Now, if you want to factor something, like 2^1061-1, you sieve in parallel, and at the end, you have this large pile of relations and you need to do some serious linear algebra...and the guys DO borrow supercomputers for a few hours for those final steps....because the linear algebra requires the interprocessor communications....

But given the link, I'm thinking you might get a small piece of one of these supercomputers on the cheap...one motherboard/blade with a few CPUs on it...which will probably be a very energy-efficient way of running mprime.

[QUOTE=Christenson;274109]P-1 spends much of its time sieving[/QUOTE]

No, it doesn't. You must be thinking of something else.

P-1 is bit like LL - Fourier transform after Fourier transform.

[QUOTE=Christenson;274109]Drop the GUI, you have mprime.....I'm pretty sure it will at least build and run correctly for a small number of cores on any supercomputer you may want to think of[/QUOTE]

If it's an x86-based supercomputer. Assembler isn't portable, and you'll likely even have problems because assembler syntax varies between different tool chains.

Check out mlucas for an example of relatively portable source code instead.

Basically, supercomputers are very bad at doing small Fourier transforms, and what prime95 does is nothing but a series of small Fourier transforms.

They're not great at doing large Fourier transforms - a 3D FFT that just about fits in the machine's memory will run at best with about 5% of the machine's peak flops - but small FFTs are hard to parallelise even on tightly-connected systems and essentially impossible on things as loose as supercomputers.

Running on a six-core i7/970 we have for 2048k FFT length

2/1 32.244
4/2 17.390
6/3 13.849
8/4 12.010
10/5 11.648
12/6 12.106

so there's really not much advantage running on more than three cores

(perhaps I am being stupid, I can't see how to get mprime to give me the figures for running three threads on three cores, rather than six)

[QUOTE=kjaget;274118]If it's an x86-based supercomputer. Assembler isn't portable, and you'll likely even have problems because assembler syntax varies between different tool chains.

Check out mlucas for an example of relatively portable source code instead.[/QUOTE]

I'm betting that there's still a non-x86 based pure C-language FFT core still in mprime -- just that much more optimal versions are what we x86-bigots always see.

I'm aware that it wouldn't be the most optimal use of resources ever, and paralellism and yadda yadda...
I'm just asking, taking M/Prime/95 on some (let's go with x86-based) supercomputer, and I mean the actual PFLOPS range supercomputers, would it run? Would it be able to use all the cores, or would one need to start a bunch of separate P95 executions?

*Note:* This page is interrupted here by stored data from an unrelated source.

/-! ### The backward store (R306) -/

/-- Whether every entry of a core's backward store is filled. -/
def Crew.backsFilled (c : Crew) : Bool := c.backs.all fun e => e.terms.isSome

/-- The key order of R306. -/
def backBefore (a b : BackEntry) : Bool := a.tid.toNat < b.tid.toNat || (a.tid == b.tid && decide (a.order ≤ b.order))

/-- The pages that the settle of one entry waits for; `ref` says that the host has refused them. -/
def State.entryMisses (s : State) (ref : Bool) (e : BackEntry) : List Miss :=
  pageMisses ((e.terms.getD []).map fun t => s.gradPlace e.ctx (ref || e.refused) t.addr)

/-- The pages that a settle waits for. -/
def State.settleMisses (s : State) (ref : Bool) (c : Crew) : List Miss := c.backs.flatMap (s.entryMisses ref)

/-- Whether a settle waits for a page. -/
def State.settleHeld (s : State) (c : Crew) : Bool := !(s.settleMisses false c).isEmpty

/-- Apply every entry in key order, and empty the store. -/
def State.settleBacks (s : State) (core : Nat) : State :=
  match (s.coreAt core).crew with
  | none => s
  | some c =>
    let l := (sortBy backBefore c.backs).flatMap fun e => s.gradSites e.ctx (e.terms.getD [])
    (s.gradEach core l).onCore core fun k => k.onCrew fun c => { c with backs := [] }

/-- Fill the entry of an issuer's command. -/
def State.fillBack (s : State) (core : Nat) (tid : W32) (ord : Nat) (ts : List GradTerm) : State :=
  s.onCore core fun k => k.onCrew fun c => { c with backs := c.backs.map fun e =>
    if e.tid = tid ∧ e.order = ord then { e with terms := some ts } else e }

/-! ### NE.BIND, NE.UNBIND and NE.FLUSH (R295, R296, R303, R307) -/

def neBindForm (o : R2) (s : State) : EngForm :=
  let core := s.issue.core
  { card := { n := 3, pair := true }, who := s.leader, load := fun v => s.recordVerdict core v (v.rd64 o.a) 256,
    draft := fun v w =>
      let d := s.recordWords core v (pairAt w 0) 256
      checked [(3, (Net.of d).bad, o.a), (3, fieldIn w 2 31 6 != 0, bundleFld o 2)]
        { ref := { core, eng := .carafe }, op := .neBind, cap := [BitVec.ofNat 32 (Net.of d).layers.length],
          load := (s.recordLoc core v (pairAt w 0) 256).map fun l => (l, 256), fills := [v.th.ident.tid] },
    effect := fun v w s =>
      let d := s.recordWords core v (pairAt w 0) 256
      s.onCore core fun k => { k with handles := modifyAt none (fun _ => some { net := d, bind := s.serial }) (fieldIn w 2 5 0) k.handles } }
def execNeBind (o : R2) (s : State) : Result := .next (s.engIssue o (neBindForm o s))

/-- NE.UNBIND waits for every evaluation issued before it that named its handle, under whichever binding; of an unbound handle it
completes at once. -/
def neUnbindForm (o : R2) (s : State) : EngForm :=
  let core := s.issue.core
  { card := { n := 1 }, who := s.leader,
    draft := fun v w =>
      let h := (s.coreAt core).handleAt (fieldIn w 0 5 0)
      checked [(3, fieldIn w 0 31 6 != 0, o.a)]
        { ref := { core, eng := .carafe }, op := .neUnbind, now := h.isNone, fills := [v.th.ident.tid] },
    effect := fun _ w s => s.onCore core fun k => { k with handles := modifyAt none (fun _ => none) (fieldIn w 0 5 0) k.handles } }
def execNeUnbind (o : R2) (s : State) : Result := .next (s.engIssue o (neUnbindForm o s))

/-- NE.FLUSH launches every open tile, and covers the backward entries since the flush before it. -/
def neFlushForm (s : State) : EngForm :=
  let core := s.issue.core
  { card := { n := 0 }, who := s.leader,
    draft := fun v _ =>
      let n := ((s.coreAt core).crew.map fun c => c.backCnt - c.backSeen).getD 0
      .ok { ref := { core, eng := .carafe }, op := .neFlush, cap := [BitVec.ofNat 32 n], fills := [v.th.ident.tid] },
    effect := fun _ _ s => s.onCore core fun k =>
      { (k.onCrew fun c => { c with backSeen := c.backCnt }) with tiles := k.tiles.map fun t => { t with full := true } } }
def execNeFlush (o : RD) (s : State) : Result := .next (s.engIssue (bare o) (neFlushForm s))

/-- The rows of a core that have not been delivered, with their handles. -/
def Core.rowsLeft (k : Core) : List (Nat × Row) :=
  (k.tiles.flatMap fun t => t.rows.map fun r => (t.handle, r)) ++
  k.sects.flatMap fun x => x.mq.flatMap fun c => match c.op with
    | .tile _ h _ _ rows => rows.map fun r => (h, r)
    | _ => []

/-- Whether an evaluation issued before number `id`, of a handle that `p` selects, is still to be delivered: a result that stands bound
waits for those of earlier evaluations of its lane (R300). -/
def Core.evalsLeft (k : Core) (id : Nat) (p : Nat → Bool) : Bool :=
  (k.rowsLeft.any fun x => decide (x.2.ord < id) && p x.1) ||
  ((k.crew.map fun c => c.all.any fun t => t.pending.any fun y => match y.eval with
    | some (o, h) => decide (o < id) && p h
    | none => false).getD false)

[QUOTE=Dubslow;274197]I'm aware that it wouldn't be the most optimal use of resources ever, and paralellism and yadda yadda...
I'm just asking, taking M/Prime/95 on some (let's go with x86-based) supercomputer, and I mean the actual PFLOPS range supercomputers, would it run? Would it be able to use all the cores, or would one need to start a bunch of separate P95 executions?[/QUOTE]

Sure, if it was an x86 based supercomputer it would probably run. But look at fivemack's post - I would not be surprised if using all N thousand cores made it run *significantly* slower than if you just used 2 or 3 cores. Communication bandwidth (and latency!) can't just be dismissed, no matter how "powerful" the supercomputer is.

On supercomputers / grids, one could however run one Prime95 worker thread per core, and run an arbitrary assortment of TF/P-1/ECM/LL work on many numbers in parallel.

[QUOTE=bsquared;274202]Sure, if it was an x86 based supercomputer it would probably run. But look at fivemack's post - I would not be surprised if using all N thousand cores made it run *significantly* slower than if you just used 2 or 3 cores. Communication bandwidth (and latency!) can't just be dismissed, no matter how "powerful" the supercomputer is.[/QUOTE]

I know, this is mostly about proof on concept. I'm not talking about using more than a few cores per assignment, but rather could all cores be used by a single instance of P95 or would many be needed?